Integration Tests: ✅ Verifies harmony between parts. ❌ Can’t guarantee the full user journey is perfect.
End-to-End (E2E) Tests: ✅ Full confidence. 🐢 Expensive, slow, and brittle.

Now, you may notice that different teams and frameworks use different names for these. A Component Test (testing a React component with its real children) is essentially a type of unit test. An App Test (testing a user flow across multiple components with mocked APIs) is a classic integration test. On the backend, Endpoint Tests are unit tests, and Workflow Tests (testing multiple endpoints together) are integration tests. The labels don’t matter as much as understanding where they fall on this spectrum of confidence versus cost.

The Golden Ratio: Why We Test “Mostly Integration”

If there’s one takeaway, it’s the power of that final clause: “mostly integration.” Unit tests alone are dangerous. They can pass with flying colors while the application is completely broken, giving you a false sense of security.

Let’s break it down with a more concrete example. An umbrella consists of a Canopy component and a Handle component. The Canopy’s function is to open and close. The Handle’s function is to tell the Canopy when to open and to secure it in place. The expected user behavior is to press a button, which opens the canopy, allowing them to hold it over their head to shield from the rain.

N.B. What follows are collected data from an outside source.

-- ==== Sys2Proof/Tests/Slice0.lean ====
section
/-! SUPPORT. The package's own tests: words written out from the encodings of spec/03 to spec/11, ill-formed terms that
the well-formedness check refuses, for every obligation states that meet its hypotheses together, and single steps with
the results that the spec works out. -/

set_option Elab.async false

namespace Sys2Proof.Tests
open Sys2Proof.Machine

/-! ## Words -/

/-- Format S, every MODE (Table 3.5, R87). -/
def wordsS : List (List Word × Instr) :=
  [([0x012B86CA], .nop ⟨10, 56, .imm10 714⟩),
   ([0x02473822, 0x9ABC0002], .sMov ⟨17, 51, .imm32 2 2 0x9ABC0002⟩),
   ([0x0362EC03, 0x13570003, 0xFEDC0009], .sMovk ⟨24, 46, .imm64 0 3 0x13570003 0xFEDC0009⟩),
   ([0x047E92C4], .sAdd ⟨31, 41, .reg 44 4⟩),
   ([0x059A475E], .sSub ⟨38, 36, .imm10 862⟩),
   ([0x06B5F801, 0x9ABC0006], .sMul ⟨45, 31, .imm32 0 1 0x9ABC0006⟩),
   ([0x07D1AC12, 0x13570007, 0xFEDC0015], .sMulhu ⟨52, 26, .imm64 1 2 0x13570007 0xFEDC0015⟩),
   ([0x08ED5180], .sMulhs ⟨59, 21, .reg 24 0⟩),
   ([0x090907F2], .sDivu ⟨2, 16, .imm10 1010⟩),
   ([0x0A24B810, 0x9ABC000A], .sDivs ⟨9, 11, .imm32 1 0 0x9ABC000A⟩),
   ([0x0B406C21, 0x1357000B, 0xFEDC0021], .sRemu ⟨16, 6, .imm64 2 1 0x1357000B 0xFEDC0021⟩),
   ([0x0C5C1044], .sRems ⟨23, 1, .reg 4 4⟩),
   ([0x0D7BC486], .sAnd ⟨30, 60, .imm10 134⟩),
   ([0x0E977824, 0x9ABC000E], .sOr ⟨37, 55, .imm32 2 4 0x9ABC000E⟩),
   ([0x0FB32C00, 0x1357000F, 0xFEDC002D], .sXor ⟨44, 50, .imm64 0 0 0x1357000F 0xFEDC002D⟩),
   ([0x10CED300], .sAndn ⟨51, 45, .reg 48 0⟩),
   ([0x11EA851A], .sShl ⟨58, 40, .imm10 282⟩),
   ([0x12063803, 0x9ABC0012], .sShr ⟨1, 35, .imm32 0 3 0x9ABC0012⟩),
   ([0x1321EC14, 0x13570013, 0xFEDC0039], .sSar ⟨8, 30, .imm64 1 4 0x13570013 0xFEDC0039⟩),
   ([0x143D91C4], .sPopc ⟨15, 25, .reg 28 4⟩),
   ([0x155945AE], .sClz ⟨22, 20, .imm10 430⟩),
   ([0x1674F812, 0x9ABC0016], .sCtz ⟨29, 15, .imm32 1 2 0x9ABC0016⟩),
   ([0x1790AC23, 0x13570017, 0xFEDC0045], .sMins ⟨36, 10, .imm64 2 3 0x13570017 0xFEDC0045⟩),
   ([0x18AC5080], .sMinu ⟨43, 5, .reg 8 0⟩),
   ([0x19C80642], .sMaxs ⟨50, 0, .imm10 578⟩),
   ([0x1AE7B821, 0x9ABC001A], .sMaxu ⟨57, 59, .imm32 2 1 0x9ABC001A⟩),
   ([0x1B036C02, 0x1357001B, 0xFEDC0051], .sCmp ⟨0, 54, .imm64 0 2 0x1357001B 0xFEDC0051⟩),
   ([0x1C1F1344], .sSel ⟨7, 49, .reg 52 4⟩),
   ([0x1D3AC6D6], .sBfx ⟨14, 44, .imm10 726⟩),
   ([0x1E567800, 0x9ABC001E], .sBfi ⟨21, 39, .imm32 0 0 0x9ABC001E⟩),
   ([0x20722C11, 0x1357001F, 0xFEDC005D], .sGetlane ⟨28, 34, .imm64 1 1 0x1357001F 0xFEDC005D⟩),
   ([0x218DD200], .sRdsr ⟨35, 29, .reg 32 0⟩),
   ([0x22A9876A], .sWrsr ⟨42, 24, .imm10 874⟩),
   ([0x23C53814, 0x9ABC0022], .sSetfmt ⟨49, 19, .imm32 1 4 0x9ABC0022⟩),
   ([0x24E0EC20, 0x13570023, 0xFEDC0069], .sGetfmt ⟨56, 14, .imm64 2 0 0x13570023 0xFEDC0069⟩),
   ([0x1F146073], .sLea ⟨5, 6, .reg 7 3⟩),
   ([0x1F14080A, 0xFFFFFFF0], .sLeaPc ⟨5, 0, .imm32 0 10 0xFFFFFFF0⟩),
   ([0x22006412], .drawbaseWrite ⟨0, 6, .imm10 0x12⟩)]
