-- ==== Sys2Proof/Tests/Slice0.lean ====
section
/-! SUPPORT. The model's own tests, each on one step or one word, with its expected result from spec/95_test_vectors.md or
from a worked example of a rule (named in each docstring); and, for each statement that has hypotheses, a witness that
meets them. -/

namespace Sys2Proof.Machine

/-! ### Small states -/

/-- A small NB instance: CAP 4, LITERAL. -/
def nb4 : Config := ⟨4, .nb, .literal, 20⟩

/-- A small NB instance with the RESYNC policy. -/
def nb4r : Config := ⟨4, .nb, .resync, 20⟩

/-- A small COOP instance: CAP 4, LITERAL. -/
def coop4 : Config := ⟨4, .coop, .literal, 20⟩

/-- A small NB instance right after reset. -/
def idle : State := State.resetOf nb4

/-- A small COOP instance right after reset: its pump is RUNNING. -/
def running : State := State.resetOf coop4

/-- The small COOP instance, its pump YIELDING. -/
def yielding : State := { running with pstate := .yielding }

/-- The small NB instance after TEARDOWN. -/
def stopped : State := { idle with pstate := .stopped }

/-- The small NB instance with the queue [0x41]. -/
def one : State := { idle with mem := [(0, 0x41)], wp := 1 }

/-- The small NB instance, full, with the queue [0x10, 0x11, 0x12, 0x13]. -/
def full : State := { idle with mem := [(0, 0x10), (1, 0x11), (2, 0x12), (3, 0x13)], wp := 4 }

/-- The small NB instance with the queue [0x41] and a DRAIN outstanding. -/
def draining : State := { one with pstate := .draining, cpPending := true }

/-- The small NB instance with an empty buffer and a DRAIN outstanding. -/
def drainingEmpty : State := { idle with pstate := .draining, cpPending := true }

/-- An instance with its decoder at a stage and an accumulator. -/
def at_ (c : Config) (stage : Stage) (acc : Word32) : State := { State.resetOf c with stage := stage, acc := acc }

/-- The newest response of an answer. -/
def lastWord (a : Answer) : Option Word40 := (stateOf a).bind fun s => s.responses.head?.map Response.word

/-! ### WellFormed: ill-formed terms are refused -/

/-- R57: PUSH on the control port. -/
theorem test_push_is_illformed_on_control : Instr.wellFormed .control (.push 0) = false := by decide
/-- R57: any other command on the producer port. -/
theorem test_get_is_illformed_on_producer : Instr.wellFormed .producer (.get 0) = false := by decide
theorem test_drain_is_illformed_on_producer : Instr.wellFormed .producer .drain = false := by decide
theorem test_push_is_wellformed_on_producer : Instr.wellFormed .producer (.push 0xB5) = true := by decide
/-- R7: CAP is 1..65535. -/
theorem test_capacity_bounds : Config.wf ⟨0, .nb, .literal, 20⟩ = false ∧ Config.wf ⟨65536, .nb, .literal, 20⟩ = false ∧
    Config.wf ⟨1, .nb, .literal, 20⟩ = true ∧ Config.wf ⟨65535, .coop, .resync, 20⟩ = true := by decide
/-- R64, R66: the encoder's value range. -/
theorem test_frame_value_bounds : frameValueOk (-1025) = false ∧ frameValueOk 64512 = false ∧
    frameValueOk (-1024) = true ∧ frameValueOk 64511 = true := by decide
/-- R65, R66: what the assembler refuses. -/
theorem test_assembler_refuses : AsmLine.wf (.frame 256 0) = false ∧ AsmLine.wf (.frame 0 (-1025)) = false ∧
    AsmLine.wf (.bytes [0, 256]) = false ∧ AsmLine.wf (.command ⟨['P', 'U', 'S', 'H'], 1, true⟩ (some 256)) = false ∧
    AsmLine.wf (.command ⟨['P', 'O', 'P'], 2, false⟩ (some 0)) = false ∧
    AsmLine.wf (.command ⟨['G', 'E', 'T'], 4, true⟩ none) = false := by decide

/-! ### Decode: a word written out from R55 for every constructor, and every kind of illegal word by name -/

/-- R55 "0001 0000 bbbbbbbb"; DV-E1. -/
theorem test_decode_push : decode .producer 0b0001_0000_10110101 = .instr (.push 0xB5) := by decide
theorem test_decode_pop : decode .control 0b0010_0000_00000000 = .instr .pop := by decide
theorem test_decode_step : decode .control 0b0011_0000_10110101 = .instr (.step 0xB5) := by decide
theorem test_decode_get : decode .control 0b0100_0000_00001111 = .instr (.get 15) := by decide
theorem test_decode_drain : decode .control 0b0101_0000_00000000 = .instr .drain := by decide
theorem test_decode_resync : decode .control 0b0110_0000_00000000 = .instr .resync := by decide
theorem test_decode_teardown : decode .control 0b0111_0000_00000000 = .instr .teardown := by decide
theorem test_decode_rdcnt : decode .control 0b1000_0000_00000010 = .instr (.rdcnt 2) := by decide
theorem test_decode_rdstat : decode .control 0b1001_0000_00000000 = .instr .rdstat := by decide
/-- R57, in the order of R58's checks. -/
theorem test_decode_illegal :
    decode .producer 0x1100 = .illegal .reservedBits ∧ decode .control 0x0000 = .illegal .reservedOpcode ∧
    decode .control 0xA000 = .illegal .reservedOpcode ∧ decode .control 0xF0FF = .illegal .reservedOpcode ∧
    decode .control 0x2001 = .illegal .nonzeroArg ∧ decode .control 0x90FF = .illegal .nonzeroArg ∧
    decode .control 0x10B5 = .illegal .wrongPort ∧ decode .producer 0x4000 = .illegal .wrongPort := by decide
theorem test_decode_table_words :
    decodeTableWord 16 0x1000 = some (.push 0) ∧ decodeTableWord 16 0x30FF = some (.step 0xFF) ∧
    decodeTableWord 16 0x9000 = some .rdstat ∧ decodeTableWord 16 0x9001 = none := by decide
/-- A word offered right after reset is the one the first step runs. -/
theorem test_fetched_words_run :
    lastWord (step (State.reset.withFetchWord 16 0x10B5)) = some 0x0000000000 ∧
    lastWord (step (State.reset.withFetchWord 16 0x9000)) = some 0x0000000100 := by decide
theorem test_illegal_word_is_answered : lastWord (issue .producer 0x1100 idle) = some 0x0400000000 := by decide

/-! ### One step of each command and internal event -/

/-- P3: the fifth PUSH into CAP 4, and the example of R67. -/
theorem test_push_full : lastWord (exec (.push 0x14) full) = some 0x0200000000 ∧
    (stateOf (exec (.push 0x14) full)).map (fun s => (s.ovfCnt, s.queue)) = some (1, [0x10, 0x11, 0x12, 0x13]) := by
  decide
/-- P3's last line: WP 4 becomes 5 and slot 0 is rewritten. -/
theorem test_push_wraps : (stateOf (exec (.push 0x20) { full with rp := 4 })).map (fun s => (s.wp, s.mem, s.queue)) =
    some (5, [(0, 0x20), (1, 0x11), (2, 0x12), (3, 0x13)], [0x20]) := by decide
/-- The example of R70. -/
theorem test_pop : lastWord (exec .pop one) = some 0x0000000041 ∧ lastWord (exec .pop idle) = some 0x0100000000 := by
  decide
/-- P6: after TEARDOWN, and while a cooperative task runs. -/
theorem test_pop_refused : lastWord (exec .pop stopped) = some 0x0600000000 ∧
    lastWord (exec .pop running) = some 0x0500000000 := by decide
/-- DV-S3, DV-S5. -/
theorem test_step : lastWord (exec (.step 0x34) (at_ nb4 .readLow 0x000F1200)) = some 0x000E340F01 ∧
    lastWord (exec (.step 0x00) (at_ nb4 .readLow 0x00100400)) = some 0x0000001002 := by decide
/-- DV-S7: a SYNC byte inside a frame, under RESYNC. -/
theorem test_step_restart : lastWord (exec (.step 0xB5) (at_ nb4r .readChan 0)) = some 0x0000000004 := by decide
/-- DV-G2, DV-G5. -/
theorem test_get : lastWord (exec (.get 5) (idle.setChannel 5 0xFFFF)) = some 0x00FFFFFFFF ∧
    lastWord (exec (.get 16) idle) = some 0x0300000000 := by decide
/-- DV-N1: accepted, no response yet. -/
theorem test_drain : (stateOf (exec .drain one)).map (fun s => (s.pstate, s.cpPending, s.responses.length)) =
    some (.draining, true, 0) := by decide
/-- DV-N5: MODE comes before STOPPED. -/
theorem test_drain_mode : lastWord (exec .drain { running with pstate := .stopped }) = some 0x0700000000 := by decide
/-- DV-Y1, DV-Y4. -/
theorem test_resync : (stateOf (exec .resync (at_ nb4 .readHigh 0x00050000))).map (fun s => (s.stage, s.acc)) =
    some (.awaitSync, 0) ∧ lastWord (exec .resync stopped) = some 0x0600000000 := by decide
/-- DV-T1. -/
theorem test_teardown : (stateOf (exec .teardown (at_ nb4 .readLow 0x00020400))).map
    (fun s => (s.pstate, s.stage, s.acc)) = some (.stopped, .awaitSync, 0) := by decide
/-- DV-C2, DV-C5. -/
theorem test_rdcnt : lastWord (exec (.rdcnt 1) { idle with oorCnt := 0xFFFFFFFF }) = some 0x00FFFFFFFF ∧
    lastWord (exec (.rdcnt 3) idle) = some 0x0300000000 := by decide
/-- DV-C10, DV-C7. -/
theorem test_rdstat : lastWord (exec .rdstat { at_ nb4r .readLow 0 with wp := 3 }) = some 0x00000300B0 ∧
    lastWord (exec .rdstat running) = some 0x0000000142 := by decide
/-- DV-N3's shape: a DRAIN's pump step, and the one that finds the buffer empty. -/
theorem test_pump_draining : (stateOf (fire .pump draining)).map (fun s => (s.drainN, s.rp, s.desyncCnt)) =
    some (1, 1, 1) ∧ lastWord (fire .pump { drainingEmpty with drainN := 2 }) = some 0x0000000002 := by decide
/-- DV-P1, DV-P2. -/
theorem test_pump_yields : (stateOf (fire .pump running)).map State.pstate = some .yielding ∧
    (stateOf (fire .yieldDone yielding)).map State.pstate = some .running := by decide
/-- DV-X1. -/
theorem test_reset : (stateOf (fire .reset { full with pstate := .stopped, ovfCnt := 2 })).map
    (fun s => (s.pstate, s.ovfCnt, s.queue)) = some (.idle, 0, []) := by decide
/-- DV-V1, DV-V7, DV-V8, DV-V10 (R77). -/
theorem test_frame_values : frameValue 0x0000 = 0xFC00 ∧ frameValue 0x83FF = 0x7FFF ∧ frameValue 0x8400 = 0x8000 ∧
    frameValue 0xFFFF = 0xFBFF := by decide
/-- DV-D12: noise 0xB5 before a frame, under LITERAL. -/
theorem test_noise_sync_literal : idle.feedEvents [0xB5, 0xB5, 0x01, 0x04, 0x00] =
    [.none, .none, .none, .outOfRange 181, .discard] := by decide
/-- DV-D17: the same kind of noise under RESYNC. -/
theorem test_noise_sync_resync : (State.resetOf nb4r).feedEvents [0xB5, 0x01, 0xB5, 0x01, 0x04, 0x00] =
    [.none, .none, .restart, .none, .none, .emit 1 0] := by decide
/-- The example of R66, from text. -/
theorem test_assemble_frame : assembleText ['F', 'R', 'A', 'M', 'E', ' ', '3', ',', ' ', '0', ' ', ';', 'x'] =
    some [(.producer, 0x10B5), (.producer, 0x1003), (.producer, 0x1004), (.producer, 0x1000)] := by decide
/-- The two choices of assumptions 21 and 22. -/
theorem test_assemble_choices : signedNumber ['-', '0', 'x', '1', '0'] = some (-16) ∧
    assembleText ['B', 'Y', 'T', 'E', 'S'] = some [] := by decide
/-- P5's first line. -/
theorem test_assemble_step : assembleText ['S', 'T', 'E', 'P', ' ', '0', 'x', 'B', '5'] =
    some [(.control, 0x30B5)] := by decide

/-! ### The invariant holds in small states -/

theorem idle_inv : idle.Inv :=
  ⟨⟨rfl, by decide, by decide, by decide⟩, ⟨rfl, by decide, by decide⟩, rfl, .inl rfl, by decide⟩
theorem one_inv : one.Inv :=
  ⟨⟨rfl, by decide, by decide, by decide⟩, ⟨rfl, by decide, by decide⟩, rfl, .inl rfl, by decide⟩
theorem full_inv : full.Inv :=
  ⟨⟨rfl, by decide, by decide, by decide⟩, ⟨rfl, by decide, by decide⟩, rfl, .inl rfl, by decide⟩
theorem draining_inv : draining.Inv :=
  ⟨⟨rfl, by decide, by decide, by decide⟩, ⟨rfl, by decide, by decide⟩, rfl, .inr (.inl rfl), by decide⟩
theorem drainingEmpty_inv : drainingEmpty.Inv :=
  ⟨⟨rfl, by decide, by decide, by decide⟩, ⟨rfl, by decide, by decide⟩, rfl, .inr (.inl rfl), by decide⟩
theorem running_inv : running.Inv :=
  ⟨⟨rfl, by decide, by decide, by decide⟩, ⟨rfl, by decide, by decide⟩, rfl, .inl rfl, by decide⟩

/-! ### Witnesses: the hypotheses of each statement are met -/

theorem witness_DecodeIsExactlyTheInverseOfEncode : decode .control 0x9000 = .instr .rdstat ∧
    (Port.control = Instr.port .rdstat ∧ (0x9000 : Word16) = encode .rdstat) := by decide

/-- One illegal word for each condition, at its boundaries, and legal words on both ports. -/
theorem witness_IllegalWordsAreAnsweredAndChangeNothing :
    (0x0000 : Word16).extractLsb' 12 4 = 0 ∧ 0xA ≤ ((0xA000 : Word16).extractLsb' 12 4).toNat ∧
    0xA ≤ ((0xF0FF : Word16).extractLsb' 12 4).toNat ∧ (0x1100 : Word16).extractLsb' 8 4 ≠ 0 ∧
    ((0x2001 : Word16).extractLsb' 0 8 ≠ 0 ∧ ((0x2001 : Word16).extractLsb' 12 4).toNat ∈ [2, 5, 6, 7, 9]) ∧
    ((0x90FF : Word16).extractLsb' 0 8 ≠ 0 ∧ ((0x90FF : Word16).extractLsb' 12 4).toNat ∈ [2, 5, 6, 7, 9]) ∧
    (0x1000 : Word16).extractLsb' 12 4 = 1 ∧ (0x2000 : Word16).extractLsb' 12 4 ≠ 1 ∧
    (decode .control 0x2000 = .instr .pop ∧ decode .control 0x30FF = .instr (.step 0xFF)) ∧
    ¬ ((0x30FF : Word16).extractLsb' 12 4 = 0 ∨ 0xA ≤ ((0x30FF : Word16).extractLsb' 12 4).toNat ∨
      (0x30FF : Word16).extractLsb' 8 4 ≠ 0 ∨
      ((0x30FF : Word16).extractLsb' 0 8 ≠ 0 ∧ ((0x30FF : Word16).extractLsb' 12 4).toNat ∈ [2, 5, 6, 7, 9]) ∨
      (Port.control = .control ∧ (0x30FF : Word16).extractLsb' 12 4 = 1) ∨
      (Port.control = .producer ∧ (0x30FF : Word16).extractLsb' 12 4 ≠ 1)) :=
  ⟨by decide, by decide, by decide, by decide, by decide, by decide, by decide, by decide, by decide, by decide⟩

theorem witness_EachCommandReportsOnlyItsStatuses :
    (∃ t r, exec (.push 0x14) full = .next t ∧ t.responses = r :: full.responses) ∧
    (∃ t r, exec .pop one = .next t ∧ t.responses = r :: one.responses) ∧
    (∃ t r, exec (.step 1) idle = .next t ∧ t.responses = r :: idle.responses) ∧
    (∃ t r, exec (.get 16) idle = .next t ∧ t.responses = r :: idle.responses) ∧
    (∃ t r, exec .drain running = .next t ∧ t.responses = r :: running.responses) ∧
    (∃ t r, exec .resync idle = .next t ∧ t.responses = r :: idle.responses) ∧
    (∃ t r, exec .teardown idle = .next t ∧ t.responses = r :: idle.responses) ∧
    (∃ t r, exec (.rdcnt 3) idle = .next t ∧ t.responses = r :: idle.responses) ∧
    (∃ t r, exec .rdstat idle = .next t ∧ t.responses = r :: idle.responses) ∧
    (∃ t, step drainingEmpty = .next t) := by
  refine ⟨?_, ?_, ?_, ?_, ?_, ?_, ?_, ?_, ?_, ⟨_, rfl⟩⟩ <;> exact ⟨_, _, rfl, rfl⟩

theorem witness_StepRunsTheDecodedInstruction :
    (∃ s : State, s.turns = [.producer] ∧ s.producerIn = [0x10B5] ∧
      decode .producer 0x10B5 = .instr (.push 0xB5)) ∧
    (∃ s : State, s.turns = [.host] ∧ s.cpPending = false ∧ s.hostIn = [0x2000] ∧
      decode .control 0x2000 = .instr .pop) :=
  ⟨⟨{ idle with turns := [.producer], producerIn := [0x10B5] }, rfl, rfl, by decide⟩,
    ⟨{ idle with turns := [.host], hostIn := [0x2000] }, rfl, rfl, rfl, by decide⟩⟩

theorem witness_ControlPortAcceptsOnlyWhileNothingIsPending :
    (∃ s : State, s.turns = [.host] ∧ s.cpPending = true) ∧
    (∃ s : State, s.turns = [.host] ∧ s.cpPending = false ∧ s.hostIn = [0xFFFF]) ∧
    (∃ s : State, s.turns = [.producer] ∧ s.producerIn = [0x0000]) :=
  ⟨⟨{ draining with turns := [.host] }, rfl, rfl⟩,
    ⟨{ idle with turns := [.host], hostIn := [0xFFFF] }, rfl, rfl, rfl⟩,
    ⟨{ draining with turns := [.producer], producerIn := [0x0000] }, rfl, rfl⟩⟩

We could write unit tests for each component. We could test the Canopy in isolation to ensure it opens, and the Handle in isolation to ensure it sends the right signal. But that approach misses critical integrations—like the handle failing to actually secure the canopy.

We could add a separate integration test to cover that specific failure. But now we’re juggling multiple tests to support a single user behavior.

A more pragmatic approach is to write a single integration test that covers the entire behavior from the user’s perspective right from the start.

import {render, screen, fireEvent} from “@testing-library/react”
import {Umbrella} from “./Umbrella”

// --- A Single Integration Test for the Entire Behavior ---
describe(“Umbrella User Behavior”, () => {
	it(“should open the canopy and secure it when the user presses the button”, async () => {
		// Arrange: Render the full component the user interacts with.
		render(<Umbrella />)

		// Act: Simulate the user’s primary action.
		const openButton = screen.getByRole(“button”, {name: /open umbrella/i})
		await fireEvent.click(openButton)

		// Assert: Verify the user’s goal was achieved.
		// We don’t care *how* it happened, only that the final state is correct.
		expect(screen.getByText(“Canopy is open”)).toBeInTheDocument()
		expect(screen.getByText(“Canopy is secured”)).toBeInTheDocument()
	})
})

This single test gives us immense confidence. It verifies that the Handle and Canopy work together correctly to fulfill the user’s goal. If the Handle fails to secure the Canopy, this test fails. If the Canopy fails to open, this test fails. We get maximum coverage of the user’s journey with a single, maintainable test, embodying the “mostly integration” principle.

Who Are We Writing Tests For? (And Who Aren’t We?)

To write effective tests, you must know your audience. There are only two groups that matter:

The End User: They care about what they see and do. They want their comment to appear, their payment to go through.
The Developer: They care about the public API. How do I use this component? What props does it take?

Notice who’s not on that list: The tests themselves. When you start writing tests for the tests, you inevitably start testing implementation details. As Kent C. Dodds has written, these are “things which users of your code will not typically use, see, or even know about.”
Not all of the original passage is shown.